As an employee can you provide your services by way of a company which is not subject to the surtax? The first hurdle is to avoid the "Friday night/Monday morning syndrome;" where there is effectively no change to what you are doing but over the weekend you change from providing your services as an individual to providing your services as a company. It does not need Michael Cullen's proposed tax avoidance law to attack this one.

Unless you are providing your services to more than one company, you are unlikely to be considered an independent contractor (self-employed) rather than staff (employee). And if you are not an independent contractor, there is little likelihood of you operating as a company.

You could divert additional income into a superannuation scheme (taxed at 33%). It seems likely a genuine super scheme with investments locked in until retirement, will not be targeted.

If you are entitled to bonus or holiday pay, this should be paid before April 1.

What about the businessperson?

If operating as a sole trader, transferring the business into a company is obviously an option. However, there needs to be a real commercial rationale coupled with a need for asset protection (business and personal) that outweighs the perceived attempt to avoid the 6c surtax. New Zealand has become a more litigious country, so there really is no reason you ought not to protect what you have made to date by operating through a limited liability company.

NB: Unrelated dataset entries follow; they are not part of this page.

-- ==== Sys2Proof/Laws/Storage.lean ====
section
/-! SUPPORT. Storage arrays: reading after writing, and that every operation keeps the canonical form. -/

namespace Sys2Proof.Machine

/-- A read after a write gives the value written, and every other index reads as before. -/
theorem Mem.read_write (m : Mem) (a : Nat) (w : Word) (b : Nat) :
    Mem.read (Mem.write m a w) b = if b = a then some w else Mem.read m b := by
  induction m with
  | nil => by_cases h : b = a <;> simp [Mem.write, Mem.read, h]
  | cons p m ih =>
    obtain ⟨k, v⟩ := p
    unfold Mem.write
    split
    · by_cases h : b = a <;> simp [Mem.read, h]
    · split
      · subst_vars
        by_cases h : b = k <;> simp [Mem.read, h]
      · rename_i h1 h2
        by_cases h : b = k
        · have : ¬ k = a := fun e => h2 e.symm
          simp [Mem.read, h, this]
        · simp [Mem.read, h, ih]

theorem Mem.read_write_self (m : Mem) (a : Nat) (w : Word) : Mem.read (Mem.write m a w) a = some w := by
  simp [Mem.read_write]

theorem Mem.read_write_ne (m : Mem) {a b : Nat} (w : Word) (h : b ≠ a) :
    Mem.read (Mem.write m a w) b = Mem.read m b := by
  simp [Mem.read_write, h]

/-- The first index of a written array is the written one or the old first one. -/
theorem Mem.head_write (m : Mem) (a : Nat) (w : Word) :
    ∃ x n, Mem.write m a w = x :: n ∧ (x.1 = a ∨ ∃ y l, m = y :: l ∧ x.1 = y.1 ∧ y.1 < a) := by
  cases m with
  | nil => exact ⟨_, _, rfl, .inl rfl⟩
  | cons p m =>
    obtain ⟨k, v⟩ := p
    unfold Mem.write
    split
    · exact ⟨_, _, rfl, .inl rfl⟩
    · split
      · exact ⟨_, _, rfl, .inl rfl⟩
      · exact ⟨_, _, rfl, .inr ⟨_, _, rfl, rfl, by simp; omega⟩⟩

theorem Mem.wf_tail {p : Nat × Word} {m : Mem} (h : Mem.wf (p :: m) = true) : Mem.wf m = true := by
  cases m with
  | nil => rfl
  | cons q m => simp [Mem.wf] at h; exact h.2

/-- A write keeps the canonical form. -/
theorem Mem.wf_write (m : Mem) (a : Nat) (w : Word) (h : Mem.wf m = true) : Mem.wf (Mem.write m a w) = true := by
  induction m with
  | nil => rfl
  | cons p m ih =>
    obtain ⟨k, v⟩ := p
    unfold Mem.write
    split
    · rename_i hlt
      simp [Mem.wf, hlt, h]
    · split
      · subst_vars
        cases m with
        | nil => rfl
        | cons q l => simpa [Mem.wf] using h
      · rename_i h1 h2
        obtain ⟨x, n, hx, hor⟩ := Mem.head_write m a w
        have hw := ih (Mem.wf_tail h)
        rw [hx] at hw ⊢
        have : k < x.1 := by
          rcases hor with e | ⟨y, l, e, e1, _⟩
          · omega
          · subst e
            simp [Mem.wf] at h
            omega
        obtain ⟨xk, xv⟩ := x
        simp [Mem.wf, hw]
        exact this

/-- A tabulated array is canonical. -/
theorem Mem.wf_tabulate (f : Nat → Word) (n : Nat) : Mem.wf ((List.range n).map fun a => (a, f a)) = true := by
  suffices h : ∀ n k, Mem.wf ((List.range' k n).map fun a => (a, f a)) = true by
    rw [List.range_eq_range']; exact h n 0
  intro n
  induction n with
  | zero => intro k; rfl
  | succ n ih =>
    intro k
    cases n with
    | zero => rfl
    | succ n =>
      have := ih (k + 1)
      simp only [List.range'_succ, List.map_cons] at this ⊢
      simp [Mem.wf, this]

theorem Mem.read_tabulate (f : Nat → Word) (n a : Nat) :
    Mem.read ((List.range n).map fun a => (a, f a)) a = if a < n then some (f a) else none := by
  suffices h : ∀ n k, Mem.read ((List.range' k n).map fun a => (a, f a)) a =
      if k ≤ a ∧ a < k + n then some (f a) else none by
    rw [List.range_eq_range', h n 0]; simp
  intro n
  induction n with
  | zero => intro k; simp [Mem.read]
  | succ n ih =>
    intro k
    simp only [List.range'_succ, List.map_cons, Mem.read, ih]
    by_cases h : a = k
    · subst h; simp
    · have : (k ≤ a ∧ a < k + (n + 1)) ↔ (k + 1 ≤ a ∧ a < k + 1 + n) := by omega
      simp [h, this]

theorem Mem.wf_zeros (n : Nat) : Mem.wf (Mem.zeros n) = true := Mem.wf_tabulate _ n

theorem Mem.read_zeros (n a : Nat) : Mem.read (Mem.zeros n) a = if a < n then some fZero else none :=
  Mem.read_tabulate _ n a

/-- Every listed index is the written one or was listed before. -/
theorem Mem.mem_write {m : Mem} {a : Nat} {w : Word} {p : Nat × Word} (h : p ∈ Mem.write m a w) : p.1 = a ∨ p ∈ m := by
  induction m with
  | nil => simp [Mem.write] at h; exact .inl (by rw [h])
  | cons q m ih =>
    obtain ⟨k, v⟩ := q
    unfold Mem.write at h
    split at h
    · simp only [List.mem_cons] at h
      rcases h with rfl | h
      · exact .inl rfl
      · exact .inr (by simpa using h)
    · split at h
      · simp only [List.mem_cons] at h
        rcases h with rfl | h
        · exact .inl rfl
        · exact .inr (by simp [h])
      · simp only [List.mem_cons] at h
        rcases h with rfl | h
        · exact .inr (by simp)
        · rcases ih h with h | h
          · exact .inl h
          · exact .inr (by simp [h])

/-! ### Loops of writes -/

/-- Where a loop of writes to `addr n` did not write, the array reads as before. -/
theorem Mem.read_foldl_write_ne (addr : Nat → Nat) (val : Mem → Nat → Word) (l : List Nat) (m : Mem) (b : Nat)
    (h : ∀ n ∈ l, addr n ≠ b) :
    Mem.read (l.foldl (fun m n => Mem.write m (addr n) (val m n)) m) b = Mem.read m b := by
  induction l generalizing m with
  | nil => rfl
  | cons n l ih =>
    rw [List.foldl_cons, ih _ fun k hk => h k (by simp [hk]),
      Mem.read_write_ne _ _ (Ne.symm (h n (by simp)))]

theorem Mem.wf_foldl_write (addr : Nat → Nat) (val : Mem → Nat → Word) (l : List Nat) (m : Mem)
    (h : Mem.wf m = true) : Mem.wf (l.foldl (fun m n => Mem.write m (addr n) (val m n)) m) = true := by
  induction l generalizing m with
  | nil => exact h
  | cons n l ih => exact ih _ (Mem.wf_write _ _ _ h)

theorem Mem.mem_foldl_write {addr : Nat → Nat} {val : Mem → Nat → Word} {l : List Nat} {m : Mem} {p : Nat × Word}
    (h : p ∈ l.foldl (fun m n => Mem.write m (addr n) (val m n)) m) : (∃ n ∈ l, p.1 = addr n) ∨ p ∈ m := by
  induction l generalizing m with
  | nil => exact .inr h
  | cons n l ih =>
    rcases ih h with ⟨k, hk, e⟩ | h
    · exact .inl ⟨k, by simp [hk], e⟩
    · rcases Mem.mem_write h with e | h
      · exact .inl ⟨n, by simp, e⟩
      · exact .inr h

/-- A loop whose writes go to different places leaves at each of them the value of its own turn, computed from the
array as it was there before the loop, when that value depends on that place alone. -/
theorem Mem.read_foldl_write_self (addr : Nat → Nat) (val : Mem → Nat → Word) (l : List Nat) (m : Mem)
    (hd : l.Nodup) (hinj : ∀ i ∈ l, ∀ j ∈ l, addr i = addr j → i = j)
    (hval : ∀ m m' : Mem, ∀ n ∈ l, Mem.read m (addr n) = Mem.read m' (addr n) → val m n = val m' n)
    {n : Nat} (hn : n ∈ l) :
    Mem.read (l.foldl (fun m n => Mem.write m (addr n) (val m n)) m) (addr n) = some (val m n) := by
  induction l generalizing m with
  | nil => cases hn
  | cons k l ih =>
    have hk := List.nodup_cons.1 hd
    rcases List.mem_cons.1 hn with rfl | hn'
    · rw [List.foldl_cons, Mem.read_foldl_write_ne, Mem.read_write_self]
      intro j hj e
      have := hinj j (by simp [hj]) n (by simp) e
      exact hk.1 (this ▸ hj)
    · rw [List.foldl_cons, ih _ hk.2 (fun i hi j hj => hinj i (by simp [hi]) j (by simp [hj]))
        (fun m m' j hj => hval m m' j (by simp [hj])) hn']
      congr 1
      apply hval _ _ n hn
      rw [Mem.read_write_ne]
      intro e
      have := hinj n hn k (by simp) e
      exact hk.1 (this ▸ hn')

end Sys2Proof.Machine
end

As a businessperson, you will want to defer any expenditure and accelerate any income by March 31.

Where you are operating under a company structure, it is advisable to distribute any retained earnings (tax-paid profits) before April 1. If you are a client of a chartered accounting firm, suggestions will have been made that any terminal tax payment due on April 7 (for the 1999 income year) might be paid on or before March 31, 2000.

This will then allow a greater amount of retained earnings to be paid out, including the level of retained earnings after financial accounts have been completed for the year ended March 31, 2000. It is necessary, however, to have an appropriate resolution of shareholders predating April 1, 2000.

This will avoid having retained earnings paid out after April 1 when tax at 39c in the dollar will be charged on shareholders earning in excess of $60,000 per annum, while the imputation credits attached to that distribution will only be at 33%. This ensures maximum retained earnings distributed before April 1 have tax advantages for those earning in excess of $60,000 per annum.